Botswana has declared Monday, 29 September, a public holiday to celebrate the men’s 4×400 metres relay team that won gold at the World Athletics Championships in Tokyo, becoming the first African nation to claim the event.
President Duma Boko hailed the victory as a “historic African win,” praising Lee Bhekempilo Eppie, Letsile Tebogo, Bayapo Ndori and Busang Collen Kebinatshipi in an online address from New York, where he is attending the UN General Assembly.
Botswana edged the United States—the winners of the last 10 world titles—in a rain-soaked final on Sunday, with South Africa taking bronze. “Botswana’s natural diamonds are not just in the ground, they are our world champion athletes,” Boko said, calling the moment “electric.”

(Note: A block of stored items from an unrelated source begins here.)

-- ==== Sys2Proof/Machine/BitMath.lean ====
section
/-!
DEFINITION. The BitMath commands (40_bitmath.md R80 to R83).
-/

namespace Sys2Proof.Machine

/-- POPCNT (R80): total, 0 for a zero operand. -/
def execPopcnt (ws : Width) (rd rs1 : RegNum) (s : State) : Out :=
  .next (writeResult rd (BitVec.ofNat 512 (popcount (readAt ws rs1 s))) s)

/-- TZCNT (R81): total, `N` for a zero operand. -/
def execTzcnt (ws : Width) (rd rs1 : RegNum) (s : State) : Out :=
  .next (writeResult rd (BitVec.ofNat 512 (tz (readAt ws rs1 s))) s)

/-- PEXT (R82). -/
def execPext (ws : Width) (rd rs1 rs2 : RegNum) (budget : Nat) (s : State) : Out :=
  checked (maskFault (readAt ws rs2 s) (budgetOf ws budget)) s <|
    .next (writeResult rd ((pext (readAt ws rs1 s) (readAt ws rs2 s)).setWidth 512) s)

/-- PDEP (R83). -/
def execPdep (ws : Width) (rd rs1 rs2 : RegNum) (budget : Nat) (s : State) : Out :=
  checked (maskFault (readAt ws rs2 s) (budgetOf ws budget)) s <|
    .next (writeResult rd ((pdep (readAt ws rs1 s) (readAt ws rs2 s)).setWidth 512) s)

end Sys2Proof.Machine
end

The championship capped a landmark meet for the country: Botswana finished fifth on the medal table—behind the U.S., Kenya, the Netherlands and Canada—with two golds, one silver and one bronze, the nation’s best-ever haul.
It follows another milestone last year when Tebogo won Botswana’s first Olympic gold with his 200m triumph in Paris—the first time an African athlete had won that event. Tens of thousands greeted him at Gaborone’s National Stadium, and the government declared a half-day holiday to mark the achievement, which then-President Mokgweetsi Masisi called a singular moment in the republic’s history.